2. Voters will like the bill more once they see the benefits
Perhaps the biggest public-opinion problem with the GOP bill is that voters believe it will mostly benefit the rich. Most Americans don’t think they will get a tax cut.3 But, as Ben Casselman and Jim Tankersley of The New York Times wrote, most Americans will get a tax cut under the bill (at least in the short term). As House Majority Whip Steve Scalise said, “Whatever the polling data is that’s out there today doesn’t recognize just how powerful this bill is going to be to put more money in the pockets of hard-working families.”

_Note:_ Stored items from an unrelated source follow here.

-- ==== Sys2Proof/Machine/Calibration.lean ====
section
/-!
DEFINITION. The calibration page (R297) and the latencies in force (R125, R133, R138).
-/
namespace Sys2Proof.Machine

/-- The RXLAT and TXLAT entry at a page offset, in the layout of TSU_PORT_LAT. -/
def State.pageLat (s : State) (o : Nat) : Nat × Nat := (s.pageField o 2, s.pageField (o + 2) 2)

/-- Rate index of a PB or TW port in the page (R297), by PRT_CTRL.MODE and PRT_STATUS.RATE. -/
def rateIdx (mode rate : Nat) : Nat :=
  if mode = 1 then 0 else if mode = 2 then 1 + Nat.min rate 2 else if mode = 3 then 4 else if mode = 4 then 5 else 6

/-- Rate index of an SB port in the page (R297), by SBP_CTRL.MODE and SBP_STATUS.RATE. -/
def sbRateIdx (mode rate : Nat) : Nat := if mode = 2 then Nat.min rate 2 else if mode = 3 then 3 else 4

/-- A latency with the drift correction of stage 0x07 on top (R52, R125). -/
def State.drifted (s : State) (port lat : Nat) (egress : Bool) : Nat :=
  match s.power.stampDraw with
  | none => lat
  | some n => wrapN 16 ((lat : Int) + Config.stampDrift n port egress)

/-- Put the latencies in force of a PB, TW or SB port in its registers (R125, R133). -/
def State.showLat (s : State) (p : Nat) : State :=
  if p < 0x20 then
    let l := s.pageLat (388 + 4 * (7 * p + rateIdx (s.get (F.PRT_CTRL_MODE p)) (s.get (F.PRT_STATUS_RATE p))))
    (s.put (F.TSU_PORT_LAT_RXLAT p) (s.drifted p l.1 false)).put (F.TSU_PORT_LAT_TXLAT p) (s.drifted p l.2 true)
  else
    let i := sbOf p
    let l := s.pageLat (940 + 4 * (5 * i + sbRateIdx (s.get (F.SBP_CTRL_MODE i)) (s.get (F.SBP_STATUS_RATE i))))
    (s.put (F.SBP_PORT_LAT_RXLAT i) l.1).put (F.SBP_PORT_LAT_TXLAT i) l.2

/-- Put the latencies of an FT3 receiver in its register (R138). -/
def State.showFtLat (s : State) (f : Nat) : State :=
  let l := s.pageLat (892 + 4 * (3 * f + Nat.min (s.get (F.PRT_FTCTRL_RATE f)) 2))
  (s.put (F.TSU_FT_RXLAT f) (s.drifted (18 + f) l.1 false)).put (F.TSU_FT_TXLAT f) (s.drifted (18 + f) l.2 true)

/-- The ports with stamp registers on the field die. -/
def fieldPorts : List Nat := List.range 18

/-- Show every latency anew: after stage 0x07 and after a page write (R52, R298). -/
def State.showLats (s : State) : State :=
  let s := fieldPorts.foldl State.showLat s
  let s := [0x20, 0x21, 0x22, 0x23].foldl State.showLat s
  (List.range 4).foldl State.showFtLat s

end Sys2Proof.Machine
end

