/-- ATTEST (R367, R375). -/
def execAttest (h : Hdr) (slot : Nat) (nonce : Bytes) (s : State) : Out State :=
  .next (s.vltRequest 0x000C h (decide (slot < 256) && nonce.length == 16)
    (fun s =>
      let st := keyStatus (s.akey slot) useEncrypt true [1]
      if st ≠ 0 then s.vltReply 0x000C h st []
      else s.vltReply 0x000C h 0x00 (s.attestBody nonce ++ hmac256 (s.keyBytes slot) (s.attestBody nonce))))

/-- SELFTEST (R378): the reply follows when the tests end. -/
def execSelftest (h : Hdr) (s : State) : Out State :=
  .next (s.vltRequest 0x000D h true (fun s =>
    (s.put F.VLT_STATUS_TESTING 1).setVlt { s.vlt with testing := some h.tag }))

/-- Test 10 empties each damaged slot and raises event 0x1401 (R378). -/
def State.emptyDamaged (s : State) (bad : List Nat) : State :=
  s.each bad (fun s i => (s.setKslot i { s.kslot i with active := none }).raise 0x1401 (10 + 256 * (i % 256)))

/-- A stopping failure (R378). -/
def State.vltStopping (s : State) (test : Nat) : State := (s.put F.VLT_STATUS_FAIL 1).raise 0x1401 test

/-- The first failing test as the reply to SELFTEST gives it: one that stops, else 10 for a damaged slot, else 0. -/
def firstFailing (test : Nat) (bad : List Nat) : Nat := if 2 ≤ test ∧ test ≤ 9 then test else if bad = [] then 0 else 10

/-- SELFTEST_COMPLETE (R378). DEDUCED (log entry 18): the request itself is done, status 0x00, whichever test failed. -/
def execSelftestComplete (firstFail : Nat) (badSlots : List Nat) (s : State) : Out State :=
  .next (match s.vlt.testing with
  | none => s
  | some tag =>
    let s := (s.put F.VLT_STATUS_TESTING 0).setVlt { s.vlt with testing := none }
    let s := if 2 ≤ firstFail ∧ firstFail ≤ 9 then s.vltStopping firstFail else s
    let s := s.emptyDamaged badSlots
    s.send { cls := 0xD, last := true, reply := true, err := false, src := 0x40, tgt := 0, op := 0x000D, tag := tag,
             payload := [0, 0, 0, 0, BitVec.ofNat 8 (firstFailing firstFail badSlots)] })

/-! ## Stage 0x06 (R363, R364, R378) -/

/-- The info of the key-store key: "ZGP-7420 key store" (R365). -/
def keyStoreInfo : Bytes :=
  [0x5A, 0x47, 0x50, 0x2D, 0x37, 0x34, 0x32, 0x30, 0x20, 0x6B, 0x65, 0x79, 0x20, 0x73, 0x74, 0x6F, 0x72, 0x65]

/-- The key-store key (R365, R366): HKDF of the root with a zero salt; under it the records of the key store in MRAM are wrapped. -/
def State.keyStoreKey (s : State) : Option Bytes := s.vlt.root.map (fun r => hkdf r [] keyStoreInfo)

/-- The record of an active half in the key store: its key wrapped with AES-256 KW under the key-store key (R366). -/
def State.keyRecord (s : State) (i : Nat) : Option (BitVec 320) := match s.keyStoreKey, s.akey i with
  | some k, some x => some (Config.kwWrap k x.key)
  | _, _ => none

/-- The root record with a burned commit fuse. -/
def committedRoot (l : List RootRec) : Option RootRec := l.find? (fun r => r.fuse)

/-- Generate a root into the lowest record not yet touched: SHA-256 over 1,024 bits of raw entropy (R363, R364). -/
def State.generateRoot (s : State) (entropy : Bytes) : State :=
  let bits := sha256 (entropy.take 128)
  let r : RootRec := { bits := bits, crc := crc32 bits, touched := true, fuse := true }
  (s.setVlt { s.vlt with roots := s.vlt.roots ++ [r], root := some bits }).raise 0x1404 0

/-- The first start is the one at final test, where the station writes the transport key into KS0 as a committed wrap-only key and the
provisioning fuse is burned (R365). -/
def State.provision (s : State) : State :=
  if s.vlt.provFuse then s
  else
    let k := beBytes 32 Config.transportKey.toNat
    let s := s.setKslot 0 { s.kslot 0 with
      active := some { key := k, alg := 0, use := useWrap, att := false, kcv := kcvOf k }, commits := (s.kslot 0).commits + 1 }
    s.setVlt { s.vlt with provFuse := true }

/-- The lowest record not yet touched, while none is committed, is touched without its commit fuse: a generation that ended before it, or
whose burned bits did not agree with the CRC (R364). What stands in it is free. -/
def State.rootSpoiled (s : State) : State :=
  if (committedRoot s.vlt.roots).isNone ∧ s.vlt.roots.length < 4 then
    let bits := beBytes 32 (Config.rootPartial s.now).toNat
    s.setVlt { s.vlt with roots := s.vlt.roots ++ [{ bits := bits, crc := 0, touched := true, fuse := false }] }
  else s

/-- Stage 0x06: the vault's tests and its root. Answers the state and whether the stage succeeded. -/
def State.vaultStage (s : State) (test : Nat) (bad : List Nat) (entropy : Bytes) : State × Bool :=
  if test ≠ 0 ∧ test ≠ 10 then
    let s := if test = 2 then s.rootSpoiled else s
    ((s.vltStopping test).put F.VLT_STATUS_RECS s.vlt.roots.length, false)
  else
    let r := match committedRoot s.vlt.roots with
      | some r => if crc32 r.bits = r.crc then (s.setVlt { s.vlt with root := some r.bits }, true)
        else (s.vltStopping 2, false)
      | none => if 4 ≤ s.vlt.roots.length then (s.vltStopping 2, false) else ((s.generateRoot entropy).provision, true)
    let s := r.1
    let s := (s.putB F.VLT_STATUS_ROOT r.2).put F.VLT_STATUS_RECS s.vlt.roots.length
    (s.emptyDamaged bad, r.2)

/-- A first start that is interrupted in stage 0x06 (R364): it leaves no root, and the record that it had begun, if it had, is touched
without its commit fuse. Whether it had begun one is free (log entry 18). -/
def State.rootCut (s : State) : State :=
  if s.get F.PWR_STAGE = 6 ∧ !s.flag F.PWR_STAGE_FAILED ∧ Config.rootBegun s.now then s.rootSpoiled else s

/-- What a P, W or M reset does to the vault: candidates are lost (R366), the boot count rises (R380), the invocation counters go
on from the block reserved (R377), a self-test in progress ends. -/
def State.vaultReset (s : State) : State :=
  let s := s.put F.VLT_BOOT (s.get F.VLT_BOOT + 1)
  s.setVlt { s.vlt with root := none, testing := none, slots := Sp.mapv KSlot.init (fun k =>
    { k with cand := none, inv := roundUp k.inv 4096 }) s.vlt.slots }

end Sys2Proof.Machine
end

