-- ==== Sys2Proof/Machine/Filter.lean ====
section
/-!
DEFINITION. The filter chain: lanes, frequency groups, freeze sets, frame marks and delivery (R180 to R205, R212, R213). What the
rules leave open here is in log entries 25 and 26.
-/
namespace Sys2Proof.Machine

/-! ## Frequency groups and the grid (R188 to R190) -/

/-- Δ in 2⁻¹⁶ ns. -/
def gridStep (n f : Nat) : Nat := 2 ^ 32 * 10 ^ 9 / (n * f)

/-- Time of grid point `k` in 2⁻¹⁶ ns; a point not fixed yet by the F now in force; none before the group starts. -/
def State.gridAt (s : State) (g k : Nat) : Option Int :=
  let x := s.group g
  match x.t0 with
  | none => none
  | some t0 =>
    if s.fgMode g = 3 then
      let r := s.get (F.FCH_FG_DCRATE g)
      some ((t0 + (k / r * 10 ^ 9 + k % r * 10 ^ 9 / r : Nat)) * 65536)
    else
      let d : Int := gridStep (s.fgN g) x.f
      match x.grid with
      | [] => some (t0 * 65536 + k * d)
      | (hi, t) :: _ =>
        if hi ≤ k then some (t + (k - hi : Nat) * d)
        else match x.grid.find? (fun e => e.1 == k) with
          | some e => some e.2
          | none => some (t - (hi - k : Nat) * d)

/-- Fix the time of a grid point that a lane outputs. -/
def State.fixGrid (s : State) (g k : Nat) (t : Int) : State :=
  let x := s.group g
  if s.fgMode g = 3 then s
  else match x.grid with
    | [] => s.setGroup g { x with grid := [(k, t)] }
    | (hi, _) :: _ => if hi < k then s.setGroup g { x with grid := ((k, t) :: x.grid).take 8192 } else s

/-- Note F and state from index `k` on. -/
def State.fgMark (s : State) (g k : Nat) : State :=
  let x := s.group g
  s.setGroup g { x with marks := ((k, x.f, s.get (F.FCH_FG_STATUS_STATE g)) :: x.marks).take 256 }

/-- A group enters a state at index `k` with a grid frequency and an event. The good cycles counted so far stand: those in COASTING
count on in NOMINAL (R190). -/
def State.fgTo (s : State) (g k st f code : Nat) : State :=
  let s := (s.put (F.FCH_FG_STATUS_STATE g) st).setGroup g { s.group g with f := f }
  (s.fgMark g k).raise code g

/-- To NOMINAL. -/
def State.fgNominal (s : State) (g k : Nat) : State := s.fgTo g k 0 (s.get (F.FCH_FG_NOM g)) 0x0902

/-- To COASTING (R190): the F in force before the latest BACK updates. With fewer updates than BACK the oldest known F is
taken. -/
def State.fgCoast (s : State) (g k : Nat) : State :=
  let x := s.group g
  let b := s.get (F.FCH_FG_CTRL_BACK g)
  let f := if b = 0 then x.f else x.back.getD (b - 1) (x.back.getLastD x.f)
  let s := ((s.setGroup g { x with good := 0 }).count (F.FCH_FG_CNT_COASTS g)).fgTo g k 2 f 0x0901
  if s.get (F.FCH_FG_HOLD g) = 0 then s.fgNominal g k else s

/-- The reference lanes of a group. -/
def State.refLanes (s : State) (g : Nat) : List Nat :=
  if s.fgMode g = 1 then [s.get (F.FCH_FG_REF_REFA g)]
  else if s.fgMode g = 2 then [s.get (F.FCH_FG_REF_REFA g), s.get (F.FCH_FG_REF_REFB g), s.get (F.FCH_FG_REFC g)]
  else []
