/-- Sum of the shares of some instances. -/
def State.sharesOf (s : State) (l : List Nat) : Nat := sumN (l.map (fun i => s.get (F.MAR_IPLACE_SHARE i)))

/-- The tests of R242 but role for instance `d` with a share, on platform `pf` among the places `ps`: the relocation bases when they
pass. -/
def State.testPlace (s : State) (ps : List Place) (d : InstDecl) (share pf : Nat) : Option Place :=
  let here := ps.filter (fun p => p.pf == pf && p.inst != d.inst)
  let ds := here.filterMap (fun p => s.decl p.inst)
  if 100 * (s.sharesOf (here.map (fun p => p.inst)).eraseDups + share) ≤ s.get F.MAR_CTRL_CAP * 256 ∧
      ds.all (fun x => x.tb == d.tb && s.noWait x d) = true ∧
      (!d.supervisory || bit (s.get (F.MAR_IPFMASK_ALLOW d.inst)) pf) = true then
    let taken := ps.filter (fun p => p.pf == pf)
    match fitIn 0x20000 (codeLen d) (taken.map (fun p => (p.code, match s.decl p.inst with
            | none => 0
            | some x => codeLen x))),
          fitIn 0x80000 (dataLen d) (taken.map (fun p => (p.data, match s.decl p.inst with
            | none => 0
            | some x => dataLen x))) with
    | some c, some b => some { inst := d.inst, pf := pf, code := c, data := b }
    | _, _ => none
  else none

/-- PFM_PCTRL.ROLE: 0 active, 1 spare, 2 quarantined, 3 unused. -/
def State.roleOf (s : State) (p : Nat) : Nat := s.get (F.PFM_PCTRL_ROLE p)

/-- The lowest active platform that passes. -/
def State.findPlace (s : State) (ps : List Place) (d : InstDecl) (share : Nat) : Option Place :=
  ((List.range 24).filter (fun p => s.roleOf p == 0)).findSome? (fun p => s.testPlace ps d share p)

/-- The rank of R243: P by its most demanding class, then S. -/
def placeRank (d : InstDecl) : Nat :=
  if d.supervisory then 3
  else
    let cs := (d.tasks.filter (fun t => t.valid)).map (fun t => t.cls)
    if cs.contains 0 then 0 else if cs.contains 1 then 1 else 2

/-- Instances in the order of placement. -/
def placeOrder (l : List InstDecl) : List InstDecl := sortBy (fun d => placeRank d * 64 + d.inst) l

/-- Show PLOAD of every platform, PFM_SPARE and QMASK (R254, R233). -/
def State.showLoads (s : State) : State :=
  let ps := s.places
  let s := s.each (List.range 24) (fun s p =>
    let l := ((ps.filter (fun x => x.pf == p)).map (fun x => x.inst)).eraseDups
    let a := l.any (fun i => match s.decl i with
      | none => false
      | some d => (validTasks d).any (fun t => t.2.cls == 0))
    ((s.put (F.MAR_PLOAD_RES p) (s.sharesOf l)).put (F.MAR_PLOAD_NINST p) l.length).putB (F.MAR_PLOAD_HASA p) a)
  let m := fun (r : Nat) => sumN (((List.range 24).filter (fun p => s.roleOf p == r)).map (fun p => 2 ^ p))
  (s.put F.PFM_SPARE (m 1)).put F.PFM_GSTAT_QMASK (m 2)

/-- Put an instance at a place: the map, the relocation, the platform's time base. -/
def State.setPlace (s : State) (d : InstDecl) (p : Place) : State :=
  let s := (s.put (F.MAR_IPLACE_PF d.inst) p.pf).putB (F.MAR_IPLACE_CLASS d.inst) d.supervisory
  let x := s.pf p.pf
  (s.setPf p.pf { x with code := Sp.put 0 x.code d.inst p.code, data := Sp.put 0 x.data d.inst p.data }).put
    (F.PFM_PCTRL_TB p.pf) d.tb

/-- Forget an instance's relocation on a platform. -/
def State.freePlace (s : State) (i pf : Nat) : State :=
  let x := s.pf pf
  s.setPf pf { x with code := Sp.put 0 x.code i 0, data := Sp.put 0 x.data i 0 }

/-- Store a share. -/
def State.setShare (s : State) (i : Nat) (v : Nat × Bool) : State :=
  (s.put (F.MAR_IPLACE_SHARE i) v.1).putB (F.MAR_IPLACE_CAPPED i) v.2

/-- Place instances one by one on active platforms (R243) with the shares that `share` decides: the places found, and those that fit
nowhere. -/
def State.placeEach (share : State → InstDecl → Nat × Bool) (s : State) : List Place → List InstDecl → State × List Place × List InstDecl
  | ps, [] => (s, ps, [])
  | ps, d :: r =>
    let v := share s d
    match s.findPlace ps d v.1 with
    | none => let t := State.placeEach share s ps r; (t.1, t.2.1, d :: t.2.2)
    | some p => State.placeEach share (s.setShare d.inst v) (ps ++ [p]) r

/-- Placement at activation and at a B reset (R243): none when an instance fits nowhere. -/
def State.placeAll (s : State) : Option State :=
  let r := State.placeEach State.shareOf s [] (placeOrder s.declared)
  if r.2.2.isEmpty then
    some (r.2.1.foldl (fun s p => match s.decl p.inst with
      | none => s
      | some d => (s.setPlace d p).loadImage d p) r.1)
  else none

/-- Place every recorder buffer in DRAM (R236, R254): one after the other above the system area. -/
def State.placeBuffers (s : State) : State :=
  ((List.range 16).filter (fun r => s.flag (F.ACQ_RCFG_VALID r))).foldl (fun (a : State × Nat) r =>
    let n := a.1.get (F.ACQ_RBUF_SIZE r) * 16
    (((a.1.put (F.MAR_RBUF_BASE r) a.2).put (F.MAR_RBUF_BANKS r) (Config.banksOf a.2 n).toNat), a.2 + n)) (s, 131072) |>.1

/-- The instances that take TCM space on a platform. -/
def State.declsOn (s : State) (p : Nat) : List InstDecl :=
  ((s.places.filter (fun x => x.pf == p)).map (fun x => x.inst)).eraseDups.filterMap s.decl

/-- Some of the instances of a platform make test 5 fail for another (R242). -/
def State.await (s : State) (ds : List InstDecl) : Bool := ds.any (fun x => ds.any (fun y => x.inst != y.inst && !s.aheadOf x y))

/-- Show which platforms fail test 5 in the active bank (R242). -/
def State.showAwait (s : State) : State :=
  s.put F.MAR_AWAIT_PFMASK (sumN (((List.range 24).filter (fun p => s.await (s.declsOn p))).map (fun p => 2 ^ p)))

/-! ## Shunts (R249 to R251) -/

/-- An instance has a task running or queued on a platform. -/
def State.hasTask (s : State) (i : Nat) : Bool :=
  (s.taskOf i).isSome || (List.range 24).any (fun p => (s.pf p).lq.any (fun l => l.inst == i))

/-- The end of a shunt on the map: MOVING, SHUNTING and LASTRES. -/
def State.shuntOff (s : State) (h : Shunt) (res : Nat) : State :=
  let s := (s.setMar { s.mar with shunt := none }).put (F.MAR_IPLACE_MOVING h.inst) 0
  ((s.put F.MAR_STATUS_SHUNTING 0).put (F.MAR_ISHUNT_LASTRES h.inst) res).showLoads

/-- Abandon a shunt (R250, R251): with event 0x0B03 or without. `res` is 2 at the cutoff and 3 otherwise. -/
def State.shuntAbandon (s : State) (res : Nat) (event : Bool) : State :=
  match s.mar.shunt with
  | none => s
  | some h =>
    let i := h.inst
    let s := (s.shuntOff h res).count F.MAR_CNT_ABANDONS
    let s := if event then s.raiseI 0x0B03 i h.target else s
    let n := Nat.min (s.get (F.MAR_ISHUNT_ATTEMPTS i) + 1) 15
    let s := s.put (F.MAR_ISHUNT_ATTEMPTS i) n
    let s := if s.get F.MAR_CTRL2_ABNMAX ≤ n then s.put (F.MAR_IGUARD_STUCK i) 1 else s
    let back := s.get F.MAR_CTRL_BACKOFF * 10000000 * 2 ^ (n - 1)
    s.setMar { s.mar with retryAt := Sp.put 0 s.mar.retryAt i (s.now + back) }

But we’ve heard Scalise’s argument before, and it hasn’t panned out. Before the Reagan tax cuts of the 1980s and the Bush tax cuts of the 2000s, Republicans argued that the middle class would benefit. Yet the percentage of Americans who thought those policies helped the richest Americans the most actually rose over time. With regard to the 1981 Reagan tax cuts, that number went from 59 percent in April 1981 to 69 percent in July 1984. And with regard to the 1986 Reagan tax cuts, it climbed from 48 percent in October 1986 to 65 percent in April 1988. For the Bush tax cuts, the percentage of Americans who thought the rich benefited the most went from 55 percent in April 2001 to 60 percent in October 2004.